▸ **Listed entries**:
++++++++

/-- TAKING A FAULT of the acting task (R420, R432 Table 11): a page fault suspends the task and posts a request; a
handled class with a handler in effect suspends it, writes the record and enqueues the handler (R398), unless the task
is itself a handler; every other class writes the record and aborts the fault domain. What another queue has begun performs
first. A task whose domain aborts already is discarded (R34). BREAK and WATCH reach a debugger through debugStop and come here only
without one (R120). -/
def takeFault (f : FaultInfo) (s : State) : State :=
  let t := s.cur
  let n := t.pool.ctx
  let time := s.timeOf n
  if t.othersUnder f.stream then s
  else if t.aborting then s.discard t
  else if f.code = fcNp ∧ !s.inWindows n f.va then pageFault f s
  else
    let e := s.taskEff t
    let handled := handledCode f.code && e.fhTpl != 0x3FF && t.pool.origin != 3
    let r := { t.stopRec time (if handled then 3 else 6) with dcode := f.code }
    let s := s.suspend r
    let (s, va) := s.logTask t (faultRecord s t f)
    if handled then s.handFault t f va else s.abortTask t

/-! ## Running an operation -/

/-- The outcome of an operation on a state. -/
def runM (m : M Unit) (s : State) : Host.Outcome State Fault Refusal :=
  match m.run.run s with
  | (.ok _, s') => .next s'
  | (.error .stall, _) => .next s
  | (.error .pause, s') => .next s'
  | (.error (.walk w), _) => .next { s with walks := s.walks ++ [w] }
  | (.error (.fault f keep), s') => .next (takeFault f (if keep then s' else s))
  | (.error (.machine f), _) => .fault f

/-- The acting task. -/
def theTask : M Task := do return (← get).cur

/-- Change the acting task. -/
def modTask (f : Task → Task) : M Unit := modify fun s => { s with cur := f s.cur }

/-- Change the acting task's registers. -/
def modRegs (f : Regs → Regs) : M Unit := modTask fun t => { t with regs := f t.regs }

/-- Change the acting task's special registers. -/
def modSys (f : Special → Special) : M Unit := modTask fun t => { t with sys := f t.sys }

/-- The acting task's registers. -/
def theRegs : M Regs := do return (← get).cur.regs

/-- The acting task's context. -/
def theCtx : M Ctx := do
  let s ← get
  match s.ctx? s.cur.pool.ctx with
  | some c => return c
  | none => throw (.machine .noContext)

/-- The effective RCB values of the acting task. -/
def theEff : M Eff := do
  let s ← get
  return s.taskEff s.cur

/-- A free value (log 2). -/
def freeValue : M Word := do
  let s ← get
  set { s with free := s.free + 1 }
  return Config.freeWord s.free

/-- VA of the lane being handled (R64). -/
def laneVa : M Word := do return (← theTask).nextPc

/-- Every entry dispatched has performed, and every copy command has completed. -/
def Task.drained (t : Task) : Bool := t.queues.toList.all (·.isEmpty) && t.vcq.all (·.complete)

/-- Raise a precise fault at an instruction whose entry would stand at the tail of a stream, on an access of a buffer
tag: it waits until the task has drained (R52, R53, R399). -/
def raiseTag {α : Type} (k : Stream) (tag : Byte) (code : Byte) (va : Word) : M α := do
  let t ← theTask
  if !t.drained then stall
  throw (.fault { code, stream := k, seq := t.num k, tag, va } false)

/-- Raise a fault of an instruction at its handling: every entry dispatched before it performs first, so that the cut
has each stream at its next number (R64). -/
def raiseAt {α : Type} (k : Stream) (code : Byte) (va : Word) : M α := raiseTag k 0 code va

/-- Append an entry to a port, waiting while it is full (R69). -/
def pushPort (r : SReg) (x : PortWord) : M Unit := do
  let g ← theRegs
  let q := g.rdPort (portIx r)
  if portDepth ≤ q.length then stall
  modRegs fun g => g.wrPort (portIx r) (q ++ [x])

++++++++

▸ **Work to be completed**: Reproduce each line above exactly.

▸ **Completed task**:
/-- TAKING A FAULT of the acting task (R420, R432 Table 11): a page fault suspends the task and posts a request; a
handled class with a handler in effect suspends it, writes the record and enqueues the handler (R398), unless the task
is itself a handler; every other class writes the record and aborts the fault domain. What another queue has begun performs
first. A task whose domain aborts already is discarded (R34). BREAK and WATCH reach a debugger through debugStop and come here only
without one (R120). -/
def takeFault (f : FaultInfo) (s : State) : State :=
  let t := s.cur
  let n := t.pool.ctx
  let time := s.timeOf n
  if t.othersUnder f.stream then s
  else if t.aborting then s.discard t
  else if f.code = fcNp ∧ !s.inWindows n f.va then pageFault f s
  else
    let e := s.taskEff t
    let handled := handledCode f.code && e.fhTpl != 0x3FF && t.pool.origin != 3
    let r := { t.stopRec time (if handled then 3 else 6) with dcode := f.code }
    let s := s.suspend r
    let (s, va) := s.logTask t (faultRecord s t f)
    if handled then s.handFault t f va else s.abortTask t

/-! ## Running an operation -/

/-- The outcome of an operation on a state. -/
def runM (m : M Unit) (s : State) : Host.Outcome State Fault Refusal :=
  match m.run.run s with
  | (.ok _, s') => .next s'
  | (.error .stall, _) => .next s
  | (.error .pause, s') => .next s'
  | (.error (.walk w), _) => .next { s with walks := s.walks ++ [w] }
  | (.error (.fault f keep), s') => .next (takeFault f (if keep then s' else s))
  | (.error (.machine f), _) => .fault f

/-- The acting task. -/
def theTask : M Task := do return (← get).cur

/-- Change the acting task. -/
def modTask (f : Task → Task) : M Unit := modify fun s => { s with cur := f s.cur }

/-- Change the acting task's registers. -/
def modRegs (f : Regs → Regs) : M Unit := modTask fun t => { t with regs := f t.regs }

/-- Change the acting task's special registers. -/
def modSys (f : Special → Special) : M Unit := modTask fun t => { t with sys := f t.sys }

/-- The acting task's registers. -/
def theRegs : M Regs := do return (← get).cur.regs

/-- The acting task's context. -/
def theCtx : M Ctx := do
  let s ← get
  match s.ctx? s.cur.pool.ctx with
  | some c => return c
  | none => throw (.machine .noContext)

/-- The effective RCB values of the acting task. -/
def theEff : M Eff := do
  let s ← get
  return s.taskEff s.cur

/-- A free value (log 2). -/
def freeValue : M Word := do
  let s ← get
  set { s with free := s.free + 1 }
  return Config.freeWord s.free

/-- VA of the lane being handled (R64). -/
def laneVa : M Word := do return (← theTask).nextPc

/-- Every entry dispatched has performed, and every copy command has completed. -/
def Task.drained (t : Task) : Bool := t.queues.toList.all (·.isEmpty) && t.vcq.all (·.complete)

/-- Raise a precise fault at an instruction whose entry would stand at the tail of a stream, on an access of a buffer
tag: it waits until the task has drained (R52, R53, R399). -/
def raiseTag {α : Type} (k : Stream) (tag : Byte) (code : Byte) (va : Word) : M α := do
  let t ← theTask
  if !t.drained then stall
  throw (.fault { code, stream := k, seq := t.num k, tag, va } false)

/-- Raise a fault of an instruction at its handling: every entry dispatched before it performs first, so that the cut
has each stream at its next number (R64). -/
def raiseAt {α : Type} (k : Stream) (code : Byte) (va : Word) : M α := raiseTag k 0 code va

/-- Append an entry to a port, waiting while it is full (R69). -/
def pushPort (r : SReg) (x : PortWord) : M Unit := do
  let g ← theRegs
  let q := g.rdPort (portIx r)
  if portDepth ≤ q.length then stall
  modRegs fun g => g.wrPort (portIx r) (q ++ [x])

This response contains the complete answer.